Start of TASK DATA

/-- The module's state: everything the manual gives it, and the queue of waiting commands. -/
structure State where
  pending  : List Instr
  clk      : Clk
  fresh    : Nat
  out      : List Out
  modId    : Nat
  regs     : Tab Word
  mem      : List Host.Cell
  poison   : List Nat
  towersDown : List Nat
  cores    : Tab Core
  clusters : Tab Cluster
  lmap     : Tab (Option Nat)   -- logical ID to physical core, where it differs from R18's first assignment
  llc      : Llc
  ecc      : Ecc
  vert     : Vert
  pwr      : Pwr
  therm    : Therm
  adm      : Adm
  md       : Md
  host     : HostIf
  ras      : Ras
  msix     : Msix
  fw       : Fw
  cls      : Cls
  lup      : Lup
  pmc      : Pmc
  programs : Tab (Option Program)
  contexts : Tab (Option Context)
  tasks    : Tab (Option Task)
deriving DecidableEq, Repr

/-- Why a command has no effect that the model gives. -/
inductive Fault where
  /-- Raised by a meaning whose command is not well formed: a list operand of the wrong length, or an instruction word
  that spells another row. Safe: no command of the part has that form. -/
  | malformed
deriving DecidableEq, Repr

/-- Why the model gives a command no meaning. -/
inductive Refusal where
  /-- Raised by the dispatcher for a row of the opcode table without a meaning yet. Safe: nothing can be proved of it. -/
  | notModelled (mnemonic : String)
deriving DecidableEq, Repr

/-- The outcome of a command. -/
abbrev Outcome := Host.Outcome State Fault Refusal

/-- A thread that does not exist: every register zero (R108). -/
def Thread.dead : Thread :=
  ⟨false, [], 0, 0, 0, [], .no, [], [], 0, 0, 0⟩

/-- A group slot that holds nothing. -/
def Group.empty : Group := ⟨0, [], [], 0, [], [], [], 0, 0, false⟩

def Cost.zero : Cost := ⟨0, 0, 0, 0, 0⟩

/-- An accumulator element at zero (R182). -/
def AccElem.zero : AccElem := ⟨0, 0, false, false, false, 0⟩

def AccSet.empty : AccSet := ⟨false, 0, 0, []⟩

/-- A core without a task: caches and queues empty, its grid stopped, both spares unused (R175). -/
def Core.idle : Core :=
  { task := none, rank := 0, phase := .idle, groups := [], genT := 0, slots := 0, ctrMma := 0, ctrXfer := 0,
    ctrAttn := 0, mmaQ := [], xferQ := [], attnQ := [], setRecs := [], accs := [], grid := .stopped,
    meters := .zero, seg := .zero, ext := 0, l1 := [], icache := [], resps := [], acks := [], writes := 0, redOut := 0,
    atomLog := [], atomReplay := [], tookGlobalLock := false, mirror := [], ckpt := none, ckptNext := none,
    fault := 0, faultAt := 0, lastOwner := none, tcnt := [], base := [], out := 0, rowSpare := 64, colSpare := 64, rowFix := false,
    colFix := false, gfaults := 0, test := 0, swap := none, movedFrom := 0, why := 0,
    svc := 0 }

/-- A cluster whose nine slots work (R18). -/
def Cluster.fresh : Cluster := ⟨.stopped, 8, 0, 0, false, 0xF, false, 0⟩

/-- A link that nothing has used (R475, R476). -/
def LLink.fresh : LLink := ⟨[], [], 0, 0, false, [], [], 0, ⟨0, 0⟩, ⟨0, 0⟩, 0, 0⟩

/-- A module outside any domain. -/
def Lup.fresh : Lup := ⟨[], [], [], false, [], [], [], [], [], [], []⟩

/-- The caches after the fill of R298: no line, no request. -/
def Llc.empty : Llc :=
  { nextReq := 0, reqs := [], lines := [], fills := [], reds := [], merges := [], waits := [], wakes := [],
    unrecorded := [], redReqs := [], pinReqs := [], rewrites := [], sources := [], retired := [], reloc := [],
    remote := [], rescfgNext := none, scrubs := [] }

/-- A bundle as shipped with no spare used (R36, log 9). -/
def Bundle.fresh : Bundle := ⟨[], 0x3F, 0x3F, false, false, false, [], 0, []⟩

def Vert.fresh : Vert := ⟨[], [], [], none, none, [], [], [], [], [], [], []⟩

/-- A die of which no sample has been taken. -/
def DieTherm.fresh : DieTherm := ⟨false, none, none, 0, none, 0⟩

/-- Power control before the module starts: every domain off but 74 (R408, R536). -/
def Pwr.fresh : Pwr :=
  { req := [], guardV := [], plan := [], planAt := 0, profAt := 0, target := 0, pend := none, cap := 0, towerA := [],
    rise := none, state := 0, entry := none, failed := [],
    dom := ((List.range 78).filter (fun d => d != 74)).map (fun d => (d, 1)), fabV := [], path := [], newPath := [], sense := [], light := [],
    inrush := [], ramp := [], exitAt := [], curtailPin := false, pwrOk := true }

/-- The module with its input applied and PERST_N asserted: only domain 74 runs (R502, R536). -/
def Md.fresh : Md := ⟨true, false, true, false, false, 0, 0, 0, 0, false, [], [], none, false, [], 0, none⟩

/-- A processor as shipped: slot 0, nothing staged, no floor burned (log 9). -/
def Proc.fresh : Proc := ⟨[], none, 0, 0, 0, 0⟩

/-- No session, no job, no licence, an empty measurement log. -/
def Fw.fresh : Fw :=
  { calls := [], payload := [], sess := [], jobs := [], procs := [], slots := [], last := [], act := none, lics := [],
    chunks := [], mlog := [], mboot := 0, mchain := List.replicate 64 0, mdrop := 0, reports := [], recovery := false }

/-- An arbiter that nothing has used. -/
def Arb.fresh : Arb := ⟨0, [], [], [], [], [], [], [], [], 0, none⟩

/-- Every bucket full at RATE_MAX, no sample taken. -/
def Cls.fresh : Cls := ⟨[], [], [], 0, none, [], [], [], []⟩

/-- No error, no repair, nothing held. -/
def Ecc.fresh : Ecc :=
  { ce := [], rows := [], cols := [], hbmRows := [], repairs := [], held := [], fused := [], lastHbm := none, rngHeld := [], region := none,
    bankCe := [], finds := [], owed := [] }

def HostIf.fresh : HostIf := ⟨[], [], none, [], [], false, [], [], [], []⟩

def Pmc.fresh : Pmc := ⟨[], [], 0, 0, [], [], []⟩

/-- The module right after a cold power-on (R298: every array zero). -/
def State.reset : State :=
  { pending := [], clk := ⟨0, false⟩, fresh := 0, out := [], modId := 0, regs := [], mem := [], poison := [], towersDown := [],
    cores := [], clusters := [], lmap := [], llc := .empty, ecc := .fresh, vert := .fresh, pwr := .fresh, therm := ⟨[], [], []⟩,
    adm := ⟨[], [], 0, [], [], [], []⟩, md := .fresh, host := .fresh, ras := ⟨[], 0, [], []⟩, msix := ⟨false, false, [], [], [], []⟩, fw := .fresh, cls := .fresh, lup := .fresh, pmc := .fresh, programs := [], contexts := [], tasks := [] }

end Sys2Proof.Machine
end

End of TASK DATA
Start of TASK DATA

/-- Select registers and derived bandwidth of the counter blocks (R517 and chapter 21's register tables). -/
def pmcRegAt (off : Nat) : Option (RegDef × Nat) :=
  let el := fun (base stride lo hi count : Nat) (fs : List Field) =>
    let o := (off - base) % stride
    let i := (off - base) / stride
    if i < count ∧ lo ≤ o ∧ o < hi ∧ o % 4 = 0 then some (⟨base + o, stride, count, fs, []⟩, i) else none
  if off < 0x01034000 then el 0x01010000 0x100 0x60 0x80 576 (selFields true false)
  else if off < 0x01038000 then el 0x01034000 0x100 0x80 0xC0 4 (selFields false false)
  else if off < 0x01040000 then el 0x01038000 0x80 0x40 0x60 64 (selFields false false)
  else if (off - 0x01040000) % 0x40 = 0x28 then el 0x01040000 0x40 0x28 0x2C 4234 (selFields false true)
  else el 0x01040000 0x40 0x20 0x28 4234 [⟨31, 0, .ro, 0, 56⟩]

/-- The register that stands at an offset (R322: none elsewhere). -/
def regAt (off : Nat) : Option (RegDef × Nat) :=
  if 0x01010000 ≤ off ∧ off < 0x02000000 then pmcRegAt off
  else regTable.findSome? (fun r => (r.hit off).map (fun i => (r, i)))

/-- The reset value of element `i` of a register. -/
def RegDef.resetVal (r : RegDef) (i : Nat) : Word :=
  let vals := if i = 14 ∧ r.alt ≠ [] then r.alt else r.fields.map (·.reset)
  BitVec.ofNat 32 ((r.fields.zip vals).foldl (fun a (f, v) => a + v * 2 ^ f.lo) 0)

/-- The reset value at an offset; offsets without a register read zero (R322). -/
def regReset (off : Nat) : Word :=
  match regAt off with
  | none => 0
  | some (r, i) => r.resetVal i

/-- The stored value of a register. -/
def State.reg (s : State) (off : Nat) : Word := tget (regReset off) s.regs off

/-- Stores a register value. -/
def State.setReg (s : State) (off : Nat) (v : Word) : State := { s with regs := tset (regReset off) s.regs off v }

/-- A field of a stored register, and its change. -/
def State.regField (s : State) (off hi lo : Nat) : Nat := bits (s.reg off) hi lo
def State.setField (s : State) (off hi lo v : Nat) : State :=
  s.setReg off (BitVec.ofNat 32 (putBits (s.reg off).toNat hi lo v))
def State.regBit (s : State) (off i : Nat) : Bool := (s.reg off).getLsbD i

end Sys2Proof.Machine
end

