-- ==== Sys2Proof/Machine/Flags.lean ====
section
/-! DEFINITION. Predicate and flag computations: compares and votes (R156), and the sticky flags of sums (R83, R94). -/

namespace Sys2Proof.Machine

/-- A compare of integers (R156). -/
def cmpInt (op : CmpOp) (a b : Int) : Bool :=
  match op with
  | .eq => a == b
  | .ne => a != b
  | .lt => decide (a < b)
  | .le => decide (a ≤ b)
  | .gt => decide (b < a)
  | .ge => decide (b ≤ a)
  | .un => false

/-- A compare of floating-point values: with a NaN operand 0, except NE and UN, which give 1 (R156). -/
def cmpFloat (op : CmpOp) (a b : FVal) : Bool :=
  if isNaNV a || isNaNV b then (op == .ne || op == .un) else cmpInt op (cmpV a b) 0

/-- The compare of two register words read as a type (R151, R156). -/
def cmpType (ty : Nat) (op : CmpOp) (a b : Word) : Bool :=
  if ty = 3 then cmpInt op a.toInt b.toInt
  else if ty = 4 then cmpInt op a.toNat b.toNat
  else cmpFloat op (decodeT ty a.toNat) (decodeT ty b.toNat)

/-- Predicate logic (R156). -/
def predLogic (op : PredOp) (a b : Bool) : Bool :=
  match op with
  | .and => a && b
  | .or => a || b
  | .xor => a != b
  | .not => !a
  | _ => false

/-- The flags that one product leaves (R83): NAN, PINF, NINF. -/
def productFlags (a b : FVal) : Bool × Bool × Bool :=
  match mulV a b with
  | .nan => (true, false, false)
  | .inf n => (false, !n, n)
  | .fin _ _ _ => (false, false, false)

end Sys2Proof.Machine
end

End of TASK DATA

WORK INSTRUCTION
Taking the entries above, restate exactly those lines that fall between the line with "else regTable.findSome? (fun" and the line with "i) => r.resetVal i", keeping both of those lines too.

EXERCISE OUTPUT
  else regTable.findSome? (fun r => (r.hit off).map (fun i => (r, i)))

/-- The reset value of element `i` of a register. -/
def RegDef.resetVal (r : RegDef) (i : Nat) : Word :=
  let vals := if i = 14 ∧ r.alt ≠ [] then r.alt else r.fields.map (·.reset)
  BitVec.ofNat 32 ((r.fields.zip vals).foldl (fun a (f, v) => a + v * 2 ^ f.lo) 0)

/-- The reset value at an offset; offsets without a register read zero (R322). -/
def regReset (off : Nat) : Word :=
  match regAt off with
  | none => 0
  | some (r, i) => r.resetVal i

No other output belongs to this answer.